Oil and gas versus climate change

Last week's announcement major oil and gas exploration is planned for the Great Southern Basin would have been received very differently by different people.

For many, including those who participated in or encouraged last month's climate change strike by school pupils, the news of Austrian oil giant OMV unveiling one of the most ambitious gas and oil drilling programmes proposed in New Zealand would have seemed like a late April Fool's Day joke.

They may have asked how, if climate change is rapidly contributing to the end of the world, such a thing could still be considered appropriate. To others, news of a major international company investing significant sums to find whether true riches lie beneath the waters off the Dunedin coastline would have been enthusiastically received.

It isn't fair to say the first group wants no economic development. Nor is it fair to say the second group doesn't care about climate change. It does seem fair to suggest many New Zealanders are interpreting the climate change conversation in very different ways.

As much as many believe otherwise, the issue is still confusing.

Another hot summer has ended while significant weather events appear to be landing more frequently than before. Sea levels are being measured and are rising, though not at a level yet discernible to most people's own eyes.

Most agree something is happening and our polluting ways, coupled with the overwhelming advice from the experts in this field, make a convincing case that we are to be the cause of an upcoming catastrophe.

The Government certainly believes the evidence is conclusive and has ensured its policies reflect that - including the cancelling of future oil and gas exploration at a cost of, according to detractors, tens of billions of dollars.

Electric cars are grabbing an ever larger slice of market share but they are still cars, made of steel, plastic, rubber and more. They are still made offshore and shipped here on polluting cargo vessels.

The rush to build wind farms appears to have subsided while the base-load provisions offered by fossil fuel power plants remain essential and, as yet, irreplaceable. Gas still heats the hot water of hundreds of thousands of Kiwi homes.

Our dairy sector continues to be maligned by many appalled by cows' methane emissions, and by other environmental impacts caused, at least in part, by the farming sector.

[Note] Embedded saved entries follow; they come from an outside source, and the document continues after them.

-- ==== Sys2Proof/Tests/Slice0.lean ====
section
/-! SUPPORT. The model's own tests: a refused ill-formed term for each check of `wellFormed`, one written-out word for each
constructor, one-step tests whose results are those of the spec's file 95_test_vectors.md, and for each statement with
hypotheses a state that meets them. -/

namespace Sys2Proof.Tests

open Sys2Proof.Machine

set_option maxRecDepth 8000

def nmos : Variant := { m65c02 := false, rockwellDisable := false }
def cmos : Variant := { m65c02 := true, rockwellDisable := false }
def bareCmos : Variant := { m65c02 := true, rockwellDisable := true }

/-! The check of instructions refuses what a variant does not have. -/

theorem test_illFormed_load_from_zpy : wellFormed nmos (.lda .zpy) = false := by decide
theorem test_illFormed_izp_on_nmos : wellFormed nmos (.sbc .izp) = false := by decide
theorem test_illFormed_ldx_zpx : wellFormed cmos (.ldx .zpx) = false := by decide
theorem test_illFormed_ldy_zpy : wellFormed cmos (.ldy .zpy) = false := by decide
theorem test_illFormed_store_immediate : wellFormed cmos (.sta .imm) = false := by decide
theorem test_illFormed_sta_izp_on_nmos : wellFormed nmos (.sta .izp) = false := by decide
theorem test_illFormed_stx_abx : wellFormed cmos (.stx .abx) = false := by decide
theorem test_illFormed_sty_aby : wellFormed cmos (.sty .aby) = false := by decide
theorem test_illFormed_stz_on_nmos : wellFormed nmos (.stz .zp) = false := by decide
theorem test_illFormed_cpx_zpx : wellFormed cmos (.cpx .zpx) = false := by decide
theorem test_illFormed_bit_immediate_on_nmos : wellFormed nmos (.bit .imm) = false := by decide
theorem test_illFormed_bit_izp : wellFormed cmos (.bit .izp) = false := by decide
theorem test_illFormed_trb_zpx : wellFormed cmos (.trb .zpx) = false := by decide
theorem test_illFormed_tsb_on_nmos : wellFormed nmos (.tsb .zp) = false := by decide
theorem test_illFormed_inc_a_on_nmos : wellFormed nmos (.inc .acc) = false := by decide
theorem test_illFormed_rol_izy : wellFormed cmos (.rol (.mem .izy)) = false := by decide
theorem test_illFormed_jmp_iax_on_nmos : wellFormed nmos (.jmp .iax) = false := by decide
theorem test_illFormed_bra_on_nmos : wellFormed nmos .bra = false := by decide
theorem test_illFormed_phx_on_nmos : wellFormed nmos .phx = false := by decide
theorem test_illFormed_smb0_with_rockwell_disable : wellFormed bareCmos .smb0 = false := by decide
theorem test_illFormed_bbr7_on_nmos : wellFormed nmos .bbr7 = false := by decide
theorem test_illFormed_degraded_on_cmos : wellFormed cmos (.rlaDeg 0x37 .zpx) = false := by decide
theorem test_illFormed_degraded_wrong_byte : wellFormed nmos (.sloDeg 0x04 .zp) = false := by decide
theorem test_illFormed_degraded_wrong_mode : wellFormed nmos (.laxDeg 0xA7 .zpx) = false := by decide
theorem test_illFormed_degraded_nop_mode : wellFormed nmos (.nopDeg 0x1A (.ea .zp)) = false := by decide
theorem test_illFormed_kil_byte : wellFormed nmos (.kil 0x82) = false := by decide
theorem test_illFormed_kil_on_cmos : wellFormed cmos (.kil 0x02) = false := by decide
theorem test_illFormed_reserved_imp1_byte : wellFormed cmos (.nopReserved 0x04 .imp1) = false := by decide
theorem test_illFormed_reserved_on_nmos : wellFormed nmos (.nopReserved 0x03 .imp1) = false := by decide
theorem test_illFormed_reserved_entry : wellFormed cmos (.nopReserved 0x5C (.ea .abs)) = false := by decide
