/-- R102 to R104: the other edge fixes the active time, the first level accepted after a reset or STOPPED is no edge,
and SILENCE_EXPIRY takes a NO_SIGNAL reading and restarts the timer, with HEIGHT_FAULT at the third invalid reading in
a row. The filter: four samples of a level in a row make it the accepted level, and one to three leave no trace once the
accepted level is read again. The time of a level, the clock and the events that cannot be are the model's choices (logs
1, 2, 15), and so is that an emptied window keeps the last mean (log 29). -/
def Obligations.HeightOtherEvents : Prop :=
  (∀ s : State, s.power.inReset = false →
    let h := s.height
    (∀ micros : Nat,
      let t := max micros (s.now / 27)
      let u : State := s.atTick (t * 27)
      let taken := h.state ≠ .stopped ∧ h.accepted = some h.config.polarity ∧ h.filterSince + 4 ≤ t
      let g : Height :=
        { h with
          accepted := some (!h.config.polarity), run := some { level := !h.config.polarity, length := 4 }
          filterSince := t, silence := some (u.now + 540000) }
      (¬ taken → exec (.hgtInactiveEdge micros) s = .next s)
        ∧ (taken → h.heldEdge = none → exec (.hgtInactiveEdge micros) s = .next { u with height := g })
        ∧ ∀ since, taken → h.heldEdge = some since →
          exec (.hgtInactiveEdge micros) s = .next { u with height := { g with activeTime := t - since } })
      ∧ (∀ first : FirstLevel,
        let t := max first.micros (s.now / 27)
        let u : State := s.atTick (t * 27)
        let taken := h.state ≠ .stopped ∧ h.accepted = none ∧ h.filterSince + 4 ≤ t
        (taken →
          exec (.hgtFirstLevelAccepted first) s
            = .next { u with height := { h with
                accepted := some first.level, run := some { level := first.level, length := 4 }, filterSince := t } })
          ∧ (¬ taken → exec (.hgtFirstLevelAccepted first) s = .next s))
      ∧ (h.silence = none → exec .silenceExpiry s = .next s)
      ∧ ∀ due, h.silence = some due →
        let u : State := s.atTick due
        let g : Height :=
          { h with
            heldEdge := none, silence := some (u.now + 540000)
            lastReading := some { duty := 0, period := 0, verdict := .noSignal } }
        (h.invalid < 2 → exec .silenceExpiry s = .next { u with height := { g with invalid := h.invalid + 1 } })
          ∧ (h.invalid = 2 → h.state = .fault →
            exec .silenceExpiry s = .next { u with height := { g with invalid := 0, window := [], state := .fault } })
          ∧ (h.invalid = 2 → h.state ≠ .fault →
            exec .silenceExpiry s
              = .next ({ u with height := { g with invalid := 0, window := [], state := .fault } }.raised
                  .heightFault [0x03])))
    ∧ ∀ (h : Height) (level : Bool),
      let filtered := fun samples : List Bool => samples.foldl (fun h x => h.sample x) h
      filtered (List.replicate 4 level)
          = { h with accepted := some level, run := some { level := level, length := 4 } }
        ∧ (h.accepted = some level → h.run = some { level := level, length := 4 } → ∀ n, n ≤ 3 →
          (filtered (List.replicate n (!level))).accepted = some level
            ∧ filtered (List.replicate n (!level) ++ List.replicate 4 level) = h)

Meanwhile, the country's biggest industry, tourism, continues with far less critique as millions of visitors are transported to our shores on oil-burning aircraft and ships, before exploring our nation in oil-burning vehicles.

The plastic bag campaign has terminated the use of many plastic bags in our supermarkets, though copious amounts of plastic are still being used, seemingly without a suitable alternative on the horizon.

Bike lanes are funded and promoted but car sales keep climbing while Green Party co-leader James Shaw flies around the world - at an extent which outstrips most of his colleagues - because, he says, the travel is essential for his job.

Confusion, contradictions and complications abound on this topic and the divide between those who are ''all in'' on climate change, and those who are yet to be convinced, is still broad.

It isn't that there is a simple answer to any of this. The problem is that there are too many potential answers, and many seem unsure who to believe, who to follow. And, while they consider, they want reassurance the economy will remain buoyant.

Protests against oil and gas exploration are natural and healthy. But if the time has really come to move to a war-footing against climate change, we first need to be very clear about what the enemy is. For many New Zealanders, this country's meagre fossil fuel consumption is unlikely to be considered the priority.